Improvements on the lat_connect case? :)
Great. I have no fundamental problems with your changes.
Now, when/if we move the hash-chain/identity members into
the IPv4 struct (there are some issues with this wrt. ipv6 btw) I will
be interested in seeing the same tests done :-)
Ok, patch for 2.5.1, without the bogus cvs $id strings hunks, being used
in this machine now.
Available at:
http://www.kernel.org/pub/linux/kernel/people/acme/v2.5/2.5.1/
sock.cleanup-2.5.1.patch.bz2
Ah, the lat_unix_connect results on a pentium 300 mmx notebook:
2.5.1 + this patch
UNIX connection cost : 96.1749 microseconds
UNIX connection cost : 96.3361 microseconds
UNIX connection cost : 97.2310 microseconds
UNIX connection cost : 101.9180 microseconds
UNIX connection cost : 97.2461 microseconds
2.4.16 pristine
UNIX connection cost : 112.7034 microseconds
UNIX connection cost : 114.5494 microseconds
UNIX connection cost : 114.0923 microseconds
UNIX connection cost : 111.0959 microseconds
UNIX connection cost : 120.8419 microseconds
And about 100 KB of kernel memory saved for AF_UNIX sockets on a basic KDE
session (i.e., the AF_UNIX struct sock now is about 400 bytes when it is about
1200 bytes on a pristine kernel).
- Arnaldo
From: Arnaldo Carvalho de Melo <[email protected]>
Date: Thu, 20 Dec 2001 01:23:39 -0200
Available at:
http://www.kernel.org/pub/linux/kernel/people/acme/v2.5/2.5.1/
sock.cleanup-2.5.1.patch.bz2
Looking pretty good. I have one improvement.
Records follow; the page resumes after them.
/-- The engine has added the ready contribution that it took first, or its check fails (R281, R282, R289, R294). -/
def execReductionAdd (part : Fin 4) (ctx : Fin 8) (seg k : Nat) (bad : Option Bool) (s : State) :
    Host.Outcome State Fault Refusal :=
  .next <|
    match getPlan s part with
    | none => s
    | some pl =>
      let l := readyAll s part pl
      match collEntry pl ctx, l.find? fun r => r.ctx == ctx.val && r.seg == seg && r.k == k with
      | some e, some r =>
        let frames := pieceFrames (r.bytes.length / 64)
        if !isFirst l r || !engineDone s part r frames then s
        else match bad with
          | some exp => redBad part ctx seg exp s
          | none => addContribution part ctx seg k e.format (laneEnd s part r frames) r.bytes s
      | _, _ => s

/-- Is every sum of the tick complete? -/
def sumsComplete (s : State) (part : Nat) : Bool :=
  match getPlan s part with
  | none => true
  | some pl =>
    s.reduce.pieces.all fun q =>
      q.part != part || q.tick != s.tick.job || q.step != 0 || decide (2 ≤ q.kind) ||
      (getSum s part q.ctx q.seg q.tick).added.length == max 1 pl.npkg

/-! ### Results (Table 10.1) -/

/-- The result of a piece at the boundary that closes job tick `t`, if the table gives one there. -/
def pieceResult (s : State) (q : Piece) (pl : Plan) (e : CollE) : Option (List Byte) :=
  let n := max 1 pl.npkg
  let t := s.tick.job
  let sum := fun tick =>
    let m := getSum s q.part q.ctx q.seg tick
    if m.added.length = n then some (redResult e.format m) else none
  if twoPhase q.kind e.format then
    if q.tick + 1 ≠ t then none
    else if q.step = 0 then sum q.tick
    else
      pieceData s q.part q.ctx 1 q.seg q.step ((pl.pos + q.step) % n)
        (ceilDiv (q.len * (if e.format = 1 then 2 else 1)) 1)
  else if q.tick ≠ t then none
  else if q.kind ≤ 1 then (if q.step = 0 then sum t else none)
  else if q.kind = 5 then
    let root := (pl.pos + n - q.step % n) % n
    let fs := landedPiece s q.part q.ctx 0 q.seg 0 root
    if fs.isEmpty then none else some (fs.flatMap fun f => frameBeats f.toFrame)
  else
    let fs := landedPiece s q.part q.ctx 0 q.seg q.step ((pl.pos + n - q.step % n) % n)
    if fs.isEmpty then none else some (fs.flatMap fun f => frameBeats f.toFrame)

/-- The bytes of the result that a piece brings its core in the closing tick (R278). -/
def pieceBytes (s : State) (q : Piece) : Option (List Byte) :=
  match getPlan s q.part with
  | none => none
  | some pl =>
    match collEntry pl q.ctx with
    | none => none
    | some e => if lcidOk q.core then pieceResult s q pl e else none

/-- A result is committed to the issuing core (R278). -/
def pieceWrites (s : State) (q : Piece) : List CommitW :=
  match pieceBytes s q with
  | some bs => [(q.core, 64 * q.rline, bs)]
  | none => []

/-- It is posted at the boundary (R278). -/
def piecePosts (s : State) (q : Piece) : List (Nat × Nat × Nat × Nat) :=
  if (pieceBytes s q).isSome ∧ q.cnt ≠ 0 then [(q.core, q.bank, q.sem, q.cnt)] else []
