-- ==== Sys2Proof/Machine/Boundary.lean ====
section
/-! DEFINITION. The boundary and the replay: what closes a tick, what opens one, the segment swap, the
start of a launch, and the re-execution of a voided tick (R16, R25, R35, R93, R110, R114, R377, R381). -/

namespace Sys2Proof.Machine

/-! ### A core at a boundary -/

/-- What a core loses at every boundary: weights and pairing (R145, R150), fresh bits (R90), the marks of
the closed tick, its DEADLOCK report (R105) and its signature (R322). Descriptors written last enter force. -/
def newTickCore (c : Core) : Core :=
  { descAt (c.descCyc + 1) c with
    descCyc := 0, descBad := [], descWhen := [], fresh := [],
    accReady := [], accRead := [], mvReady := [], mvRead := [], mmaUntil := [],
    act0 := wset0, sh0 := wset0, act1 := wset0, sh1 := wset0, paired := false, heldLdw := [],
    semCyc := 0, semWaits := [], inboundEnd := 0, dead := false, gated := false, sig := 0, blocks := [], tests := [] }

/-- The copies of R25. -/
def takeCopies (c : Core) : Core :=
  { c with
    copySem := c.sem, copyBank := c.bank,
    copyEntries := (List.range 6).map fun e =>
      let g := getEng c e
      if g.mode = .halted then haltMark else g.idx }

/-- An engine at its entry point; a halted one stays so (R84). -/
def entryEng (lone : Bool) (e idx : Nat) (g : Eng) : Eng :=
  if g.mode = .halted then g
  else { mode := if lone ∧ e ≠ 4 then .atTend else .running, idx := idx, free := 0 }

/-- All engines at their entry points. -/
def startEngines (c : Core) : Core :=
  (List.range 6).foldl (fun c e => updEng c e (entryEng c.lone e (c.entries.getD e 0))) c

/-- The pending half becomes active (R92, R93, R96); a stopped filler's segment runs LD's first word only (R381). -/
def swapHalves (s : State) (c : Core) : Core :=
  startEngines { c with
    activeB := !c.activeB, ready := false, bank := c.pendBank, entries := c.pendEntries,
    fill := c.pendFill, pendFill := 0, lone := c.pendFill != 0 && !secRunning s c.pendFill }

/-- Every engine holds at its entry point (R93). -/
def holdEngines (c : Core) : Core :=
  (List.range 6).foldl (fun c e => updEng c e fun g =>
    if g.mode = .halted then g else { mode := .holding, idx := g.idx, free := 0 }) c

/-- An engine as the park begins: a halted one stays so (R84); LD and ST start at their entry points (R110). -/
def parkEng (e idx : Nat) (g : Eng) : Eng :=
  if g.mode = .halted then g
  else if e < 4 then { mode := .parked, idx := 0, free := 0 }
  else { mode := .running, idx := idx, free := 0 }

/-- The park list begins in tick `n`, whose opening boundary is the park's first (R110, Table 3.5). -/
def beginPark (n k : Nat) (c : Core) : Core :=
  let c := { c with parkLeft := k, parkPend := none, parkTick := n }
  (List.range 6).foldl (fun c e => updEng c e (parkEng e (c.parkEntries.getD e 0))) c

/-- A park goes on: LD and ST do not start again (R110). -/
def goOnParked (c : Core) : Core :=
  let c := { c with parkLeft := c.parkLeft - 1 }
  updEng (updEng c 4 fun g => { g with free := 0 }) 5 fun g => { g with free := 0 }

/-- A restored context takes its place at the boundary that ends the park (R114). -/
def applyContext (c : Core) : Core :=
  match c.rstHdr with
  | none => c
  | some h =>
    let b := leNat ((h.drop 7).take 1)
    { c with
      rstHdr := none, activeB := b % 2 == 0, ready := b / 2 % 2 == 1, bank := b / 4 % 2, pendBank := b / 4 % 2,
      pendEntries := (List.range 6).map fun e => leNat ((h.drop (80 + 2 * e)).take 2) % 2 ^ 11 }

/-- The park is over: its engines are at TEND until they start; a halted one stays so (R84). -/
def endPark (c : Core) : Core :=
  (List.range 6).foldl (fun c e => updEng c e fun g => if g.mode = .halted then g else eng0)
    { applyContext c with parkLeft := 0 }

/-- The core as the tick opens: it parks, goes on parked, or swaps its halves or holds (R93, R110). -/
def openCore (s : State) (c : Core) : Core :=
  takeCopies <|
    if 1 < c.parkLeft then goOnParked c
    else
      let c := if c.parkLeft = 1 then endPark c else c
      match c.parkPend with
      | some k => beginPark (tickNum s) k c
      | none => if c.ready then swapHalves s c else holdEngines c

/-- Does a loaded plan run on the core in this tick? -/
def coreRuns (s : State) (c : Core) : Bool := c.bound != 0 && partRuns s (c.bound - 1)

/-- Do engines of the core hold at their entry points (R93)? -/
def holds (c : Core) : Bool := (engModes c).any (· == .holding)

/-- IB_LATE (R93): an entry for a core whose engines hold. -/
def lateCore (s : State) (c : Core) : Bool := coreRuns s c && c.parkLeft == 0 && holds c

/-- Every core of a running plan opens the tick. -/
def openCores (s : State) : State :=
  let s := mapCores (fun _ c => newTickCore c) s
  let s := mapCores (fun _ c => if coreRuns s c then openCore s c else c) s
  ((s.cores.filter fun e => lateCore s e.2).map (·.1)).foldl (fun s c => logOnly 0x19 uCore c 0 0 s) s

/-- The swap takes place in the cycle after READY rises (R93). -/
def execIbLateSwap (c : CoreId) (s : State) : Host.Outcome State Fault Refusal :=
  .next <|
    let co := getCore s c.lcid
    if issueOpen s && lateCore s co && co.ready then
      updCore s c.lcid fun co =>
        let d := swapHalves s co
        { d with copyEntries := (takeCopies d).copyEntries, copyBank := d.bank }
    else s

/-! ### What closes a tick -/

/-- The secondaries that stop at the boundary by R379 stop before the commit. -/
def stopSecs (s : State) : State :=
  [1, 2, 3].foldl (fun s n =>
    let cause := smGet 0 s.secStop n
    if cause = 0 then s else stopSec n cause s) s

/-- The secondaries whose STOP names the opening tick end after the commit (R377). -/
def endSecs (s : State) : State :=
  [1, 2, 3].foldl (fun s n =>
    match smGet none s.secs n with
    | some q => if q.stop = some (s.tick.job + 1) then stopSec n 1 s else s
    | none => s) s

/-- The collective work of stopped secondaries is given up. -/
def dropUnserved (s : State) (r : Reduce) : Reduce :=
  { r with
    pieces := r.pieces.filter fun q => served s q.part
    sums := r.sums.filter fun m => served s m.part }

/-- The posts of the committed tick; the work of stopped secondaries is given up (R272, R379). -/
def closeCommit (s : State) : State := duePosts { s with reduce := dropUnserved s s.reduce }

/-- The collective engine and the Landing after the commit (R272, R292, R298). -/
def closeHall (s : State) : State :=
  let r := normResult s
  let s := freeLanding (closeReduce s)
  match r with
  | some a => landNorm a s
  | none => s

/-- Period ticks of the primary's PANTRY section at which the norm is latched and the step advances. -/
def panTicks (s : State) : Option (Nat × Nat × Nat) :=
  match panSec s 0 with
  | some q => some (q.normPtick, q.stepPtick, q.mbatch)
  | none => none

/-- The Pantries at a boundary (R228, R232, R236, R243). -/
def closePantries (s : State) : State :=
  let pt := periodTick s 0
  let s := allStacks.foldl (fun s k => clearGns k s) s
  let s := match panTicks s with
    | some (n, st, mb) =>
      let s := if pt = n then allStacks.foldl (fun s k => latchNorm k s) s else s
      if pt = st then stepAdvance mb s else s
    | none => s
  allStacks.foldl (fun s k => closePan k s) s

/-- Does the closing tick latch the norm, so that its contribution is issued in the next (R232)? -/
def normNext (s : State) : Bool :=
  match panTicks s with
  | some (n, _, _) => periodTick s 0 == n
  | none => false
I'd rather you pass the "kmem_cache_t" directly into sk_alloc, use
NULL for "I don't have any extra private area".
And then, for the IP case lay it out like this:
struct sock
struct ip_opt
struct {tcp,raw4,...}_opt
And use different kmem_cache_t's for each protocol instead of
the same one for tcp, raw4, etc.
RAW/UDP sockets waste a lot of space with your current layout.
Em Thu, Dec 20, 2001 at 12:21:26AM -0800, David S. Miller escreveu:
> From: Arnaldo Carvalho de Melo <[email protected]>
> Date: Thu, 20 Dec 2001 01:23:39 -0200
>
> Available at:
>
> http://www.kernel.org/pub/linux/kernel/people/acme/v2.5/2.5.1/
> sock.cleanup-2.5.1.patch.bz2
>
> Looking pretty good. I have one improvement.
>
> I'd rather you pass the "kmem_cache_t" directly into sk_alloc, use
> NULL for "I don't have any extra private area".
humm I did that with sock_register to avoid changing all the sk_alloc
users, but in the end all protocols were changed so... ok, I'll do that, at
least it'll simplify the "rtnetlink socket allocated early in the boot
process before sock_register(rtnetlink) was called".
> And then, for the IP case lay it out like this:
>
> struct sock
> struct ip_opt
> struct {tcp,raw4,...}_opt
>
> And use different kmem_cache_t's for each protocol instead of
> the same one for tcp, raw4, etc.
>
> RAW/UDP sockets waste a lot of space with your current layout.
*grin*
Ok, ok, lets save more bytes 8) I'll look into this.
- Arnaldo
Em Thu, Dec 20, 2001 at 12:21:26AM -0800, David S. Miller escreveu:
> From: Arnaldo Carvalho de Melo <[email protected]>
> Date: Thu, 20 Dec 2001 01:23:39 -0200
>
> Available at:
>
> http://www.kernel.org/pub/linux/kernel/people/acme/v2.5/2.5.1/
> sock.cleanup-2.5.1.patch.bz2
>
> Looking pretty good. I have one improvement.
>
> I'd rather you pass the "kmem_cache_t" directly into sk_alloc, use
> NULL for "I don't have any extra private area".
>
> And then, for the IP case lay it out like this:
>
> struct sock
> struct ip_opt
> struct {tcp,raw4,...}_opt
>
> And use different kmem_cache_t's for each protocol instead of
> the same one for tcp, raw4, etc.
>
> RAW/UDP sockets waste a lot of space with your current layout.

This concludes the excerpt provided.